Yes, 2007 is the year that the iPhone debuted, and we’ll save the debate of correlation versus causation for another time. However, the deleterious effects of social media — online bullying and the displays of curated perfection, to name two — on maturing psyches are well established.
And yes, the CDC report occurred before the isolation of the pandemic curbed the socialization that teens not only crave but also need on the road to adulthood. More recent information — a 2022 U.S. Substance Abuse and Mental Health Administration survey — indicates that among adolescents aged 12 to 17 in 2022, 19.5% (or 4.8 million people) had a major depressive episode in the past year.

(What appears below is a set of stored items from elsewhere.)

-- ==== Sys2Proof/Machine/Replay.lean ====
section
/-!
DEFINITION. The recording and the replay of a host function's packets: the control record, the log, snapshots and digests (26 R376 to R378). What is to be
done for one is a list, done in its order; each part waits for its accesses.
-/

namespace Sys2Proof.Machine

/-- What is still to be done for a recording after a part of it, or nothing when the part ended it. -/
abbrev LogNext := Replay → Option Replay

/-- The recording goes on, with more to be done first. -/
def logMore (js : List LogJob) : LogNext := fun r => some { r with work := js ++ r.work }

/-- The recording ends with a STATUS. -/
def logStop (st : Nat) : LogNext := fun r => some { r with work := [.stop st], ending := true }

/-- Writes STATUS of a replay control record. -/
def State.replayStatus (s : State) (ag : Agent) (r : Replay) (st : Nat) : Res Unit := s.uStore ag r.ctx (r.addr + 32) 8 st

/-- The words of a replay control record. -/
def State.replayRecord (s : State) (ag : Agent) (r : Replay) : Res (List Nat) := s.uLoads ag r.ctx r.addr 8 40

/-- Whether a replay control record may be used: reserved fields zero, NREG at most 16, LBASE and LLEN aligned. -/
def replayOk (a : Word) (ws : List Nat) : Bool :=
  let w (k : Nat) : Nat := ws[k]?.getD 0
  a.toNat % 64 == 0 && w 0 % 64 == 0 && w 1 % 64 == 0 && decide (w 2 ≤ 16) && w 5 == 0 && w 6 == 0 && w 7 == 0 &&
    (List.range 16).all (fun k => decide (w (9 + 2 * k) < 2 ^ 58))

/-- The designated regions of a record: base, word 9 + 2k. -/
def regionsOf (ws : List Nat) : List (Word × Word) :=
  (List.range (ws[2]?.getD 0 % 32)).map (fun k => (BitVec.ofNat 64 (ws[8 + 2 * k]?.getD 0), BitVec.ofNat 64 (ws[9 + 2 * k]?.getD 0)))

/-- The length of a region. -/
def regionLen (w : Word) : Nat := (w.extractLsb' 0 56).toNat

/-! ### Snapshots and digests (R376) -/

/-- The entries of a snapshot: one for every SNAP region, from region k on. -/
def State.snapshots (s : State) (ag : Agent) (r : Replay) (k : Nat) : List (Word × Word) → Res (List LogJob)
  | [] => .ok [] s
  | (b, w) :: rs =>
    if !w.getLsbD 56 then s.snapshots ag r (k + 1) rs
    else
      let n := regionLen w
      (s.uLoads ag r.ctx b 1 n).bind fun v s1 => (s1.snapshots ag r (k + 1) rs).bind fun js s2 =>
        .ok (.entry 1 r.packets (24 + n) (k + 2 ^ 64 * b.toNat + 2 ^ 128 * n + 2 ^ 192 * bytesNat (v.map (BitVec.ofNat 8))) :: js) s2

/-- What the digest is taken over: the DIG regions in order, each after its base and its length. -/
def State.digested (s : State) (ag : Agent) (ctx : BitVec 8) : List (Word × Word) → Res (List Byte)
  | [] => .ok [] s
  | (b, w) :: rs =>
    if !w.getLsbD 57 then s.digested ag ctx rs
    else
      (s.uLoads ag ctx b 1 (regionLen w)).bind fun v s1 => (s1.digested ag ctx rs).bind fun bs s2 =>
        .ok (natBytes 8 b.toNat ++ natBytes 8 (regionLen w) ++ v.map (BitVec.ofNat 8) ++ bs) s2

/-- The digest: SHAKE256 cut to 128 bits. -/
def State.replayDigest (s : State) (ag : Agent) (r : Replay) : Res Nat :=
  (s.replayRecord ag r).bind fun ws s1 => (s1.digested ag r.ctx (regionsOf ws)).bind fun bs s2 => .ok (Config.shake256 bs 16) s2

/-! ### The log (R377) -/

/-- Appends an entry: its header, payload and padding; where it would pass the end of the log, recording stops with STATUS 2. -/
def State.logPut (s : State) (ag : Agent) (r : Replay) (ty idx len payload : Nat) : Res LogNext :=
  (s.uLoad ag r.ctx r.addr 8).bind fun base s1 => (s1.uLoad ag r.ctx (r.addr + 8) 8).bind fun max s2 =>
    (s2.uLoad ag r.ctx (r.addr + 24) 8).bind fun at_ s3 =>
      let size := (16 + len + 63) / 64 * 64
      if max < at_ + size then .ok (logStop 2) s3
      else
        let v := ty + len * 2 ^ 32 + idx * 2 ^ 64 + payload % 256 ^ len * 2 ^ 128
        let lines := (List.range (size / 64)).map (fun k => v / 2 ^ (512 * k) % 2 ^ 512)
        (s3.uStores ag r.ctx (BitVec.ofNat 64 (base + at_)) 64 lines).bind fun _ s4 =>
          (s4.uStore ag r.ctx (r.addr + 24) 8 (at_ + size)).bind fun _ s5 => .ok (logMore []) s5

/-- One entry of a log: type, packet index, payload length, payload as a number. -/
structure LogEntry where
  ty : Nat
  idx : Nat
  len : Nat
  payload : Nat
deriving DecidableEq, Repr

/-- The complete entries of a log of so many bytes: fuel bounds them. -/
def State.readLog (s : State) (ag : Agent) (ctx : BitVec 8) (base : Word) (size : Nat) : (fuel at_ : Nat) → Res (List LogEntry)
  | 0, _ => .ok [] s
  | fuel + 1, at_ =>
    if size < at_ + 64 then .ok [] s
    else
      let a := base + BitVec.ofNat 64 at_
      (s.uLoad ag ctx a 8).bind fun h s1 => (s1.uLoad ag ctx (a + 8) 8).bind fun idx s2 =>
        let len := h / 2 ^ 32
        let whole := (16 + len + 63) / 64 * 64
        if size < at_ + whole then .ok [] s2
        else
          (s2.uLoads ag ctx (a + 16) 1 len).bind fun v s3 => (s3.readLog ag ctx base size fuel (at_ + whole)).bind fun es s4 =>
            .ok ({ ty := h % 256, idx := idx, len := len, payload := bytesNat (v.map (BitVec.ofNat 8)) } :: es) s4

/-- Writes the snapshots of a log back. -/
def State.restoreSnapshots (s : State) (ag : Agent) (ctx : BitVec 8) : List LogEntry → Res Unit
  | [] => .ok () s
  | e :: es =>
    if e.ty != 1 then s.restoreSnapshots ag ctx es
    else
      (s.uStores ag ctx (natWord e.payload 1) 1 ((natBytes (e.len - 24) (e.payload / 2 ^ 192)).map (·.toNat))).bind fun _ s1 =>
        s1.restoreSnapshots ag ctx es

/-- The packets of a log whose digest is present, in order. -/
def loggedPackets (es : List LogEntry) : List Logged :=
  (es.filter (fun e => e.ty == 2)).filterMap (fun e =>
    (es.find? (fun d => d.ty == 3 && d.idx == e.idx)).map (fun d =>
      { idx := e.idx, queue := (natWord e.payload 0).toNat % 8192, packet := Vector.ofFn (fun i : Fin 16 => natWord e.payload (2 + i.val)),
        nbv := (natWord e.payload 1).getLsbD 0, digest := BitVec.ofNat 128 d.payload }))

/-! ### The parts, in their order -/

/-- Who does a part: the secure service core takes digests, the dispatcher does the rest (R376). -/
def LogJob.agent (fn : Nat) : LogJob → Agent
  | .digest _ | .compare _ => .digest fn
  | _ => .recorder fn

/-- One part of a recording or a replay. -/
def State.logJob (s : State) (ag : Agent) (r : Replay) : LogJob → Res LogNext
  | .arm =>
    (s.replayRecord ag r).bind fun ws s1 =>
      if !replayOk r.addr ws then .ok (logStop 6) s1
      else (s1.uStore ag r.ctx (r.addr + 24) 8 0).bind fun _ s2 => (s2.replayStatus ag r 1).bind fun _ s3 => .ok (logMore []) s3
  | .snapshot => (s.replayRecord ag r).bind fun ws s1 => (s1.snapshots ag r 0 (regionsOf ws)).bind fun js s2 => .ok (logMore js) s2
  | .entry ty idx len payload => s.logPut ag r ty idx len payload
  | .digest k => (s.replayDigest ag r).bind fun v s1 => .ok (logMore [.entry 3 k 16 v]) s1
  | .stop st => (s.replayStatus ag r st).bind fun _ s1 => .ok (fun _ => none) s1
  | .restore =>
    (s.replayRecord ag r).bind fun ws s1 =>
      if !replayOk r.addr ws then .ok (logStop 6) s1
      else
        let w (k : Nat) : Nat := ws[k]?.getD 0
        (s1.replayStatus ag r 3).bind fun _ s2 =>
          (s2.readLog ag r.ctx (BitVec.ofNat 64 (w 0)) (w 3) (w 3 / 64) 0).bind fun es s3 =>
            (s3.restoreSnapshots ag r.ctx es).bind fun _ s4 => .ok (fun r => some { r with left := loggedPackets es }) s4
  | .compare k =>
    (s.replayDigest ag r).bind fun found s1 =>
      let want := ((r.left.head?).map (·.digest.toNat)).getD 0
      if found == want then .ok (fun r => some { r with left := r.left.drop 1, wait := none }) s1
      else .ok (fun r => some { r with work := [.entry 5 k 40 (k + 2 ^ 64 * want + 2 ^ 192 * found), .stop 5], ending := true }) s1

/-- A recording or a replay is over; the command that started a replay is complete (R401). -/
def State.logOver (s : State) (r : Replay) : State :=
  let s1 := s.disarm r.fn
  if r.replaying then s1.setFn r.fn { s1.fn r.fn with busy := false } else s1

/-- What is to be done for a function, in its order: fuel bounds it. Where a part fails, recording stops with STATUS 2, and a replay or one whose STATUS
cannot be written is over. A replay goes on when all of it is done. -/
def State.logWork (s : State) (fn : Nat) : (fuel : Nat) → State
  | 0 => s
  | k + 1 =>
    match s.replayOf fn with
    | none => s
    | some r =>
      match r.work with
      | [] => if r.replaying then s.post (.replay (BitVec.ofNat 6 fn)) else s
      | j :: _ =>
        let ag := j.agent fn
        match s.logJob ag r j with
        | .park _ s1 => s1
        | .ok f s1 =>
          let s2 := s1.unitEnd ag
          match s2.replayOf fn with
          | none => s2
          | some r1 =>
            (match f { r1 with work := r1.work.drop 1 } with
            | some r2 => (s2.setReplay r2).logWork fn k
            | none => s2.logOver r1)
        | .trap _ s1 | .done s1 =>
          let s2 := s1.unitEnd ag
          if r.ending || r.replaying || j == .arm then s2.logOver r
          else (s2.setReplay { r with work := [.stop 2], ending := true }).logWork fn k

/-- Bounds the parts that one turn of the recorder does. -/
def logFuel (r : Replay) : Nat := 40 + r.work.length

/-- Every recording and replay goes on. -/
def State.logWorks (s : State) : State := s.replays.foldl (fun s r => if r.work.isEmpty then s else s.logWork r.fn (logFuel r)) s

end Sys2Proof.Machine
end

Paul King, the president and CEO of Stanford Medicine Children’s Health, gives a cold-eyed assessment of the challenges in addressing young people’s mental health needs.
“Everybody seems to be searching for what to do,” King said. “Mental health seems to be an intractable problem, one for which demand has always and probably will always exceed supply in terms of the nation’s mental health professionals’ ability to provide services to these kids.”
Yet King, a 40-year health care administrator, understands the unique position that children’s hospitals hold, not only in the medical community but also in the minds of the public.
“We can be that organization that brings together the mental health professionals, the schools, the community, organizations, the parents, the kids themselves,” King said. “What children’s hospitals can do uniquely is serve as a convener.”
“I think there’s a recognition that none of [the medical providers] can solve these problems by ourselves. And so we have to reach out and partner with others and really listen to the kids in terms of what they think they need, or what they believe is most helpful,” he said.
To better serve mental health needs, Stanford Medicine faculty and staff are finding ways to support young people beyond their medical offices, working with schools, parents, municipalities and community organizations to bring stakeholders together and provide psychiatric care and expertise.
Some, for example, have helped establish San Francisco Bay Area suicide prevention programs. Others are supporting the provision of mental health care and well-being services to immigrant youth in Half Moon Bay, California, the site of a January 2023 shooting spree witnessed by children and families that killed seven people, all immigrants. And others launched a growing network of youth mental health centers throughout California.
“Do we have the knowledge to make things better? Yes,” said Antonio Hardan, MD, the director of the Child and Adolescent Psychiatry Division at Stanford Medicine, who describes himself as an optimist. “But it’s trying to implement the knowledge at all levels. That is a little bit challenging,” said Hardan, who primarily works with children with autism.
A positive development, Hardan said, is that all young people who use Stanford Medicine’s outpatient services, from doctor’s offices to surgical centers, will receive suicide mental health screening starting in 2025. Another initiative focuses on educating parents — including an online course developed by Hardan and colleagues for parents of young children with autism.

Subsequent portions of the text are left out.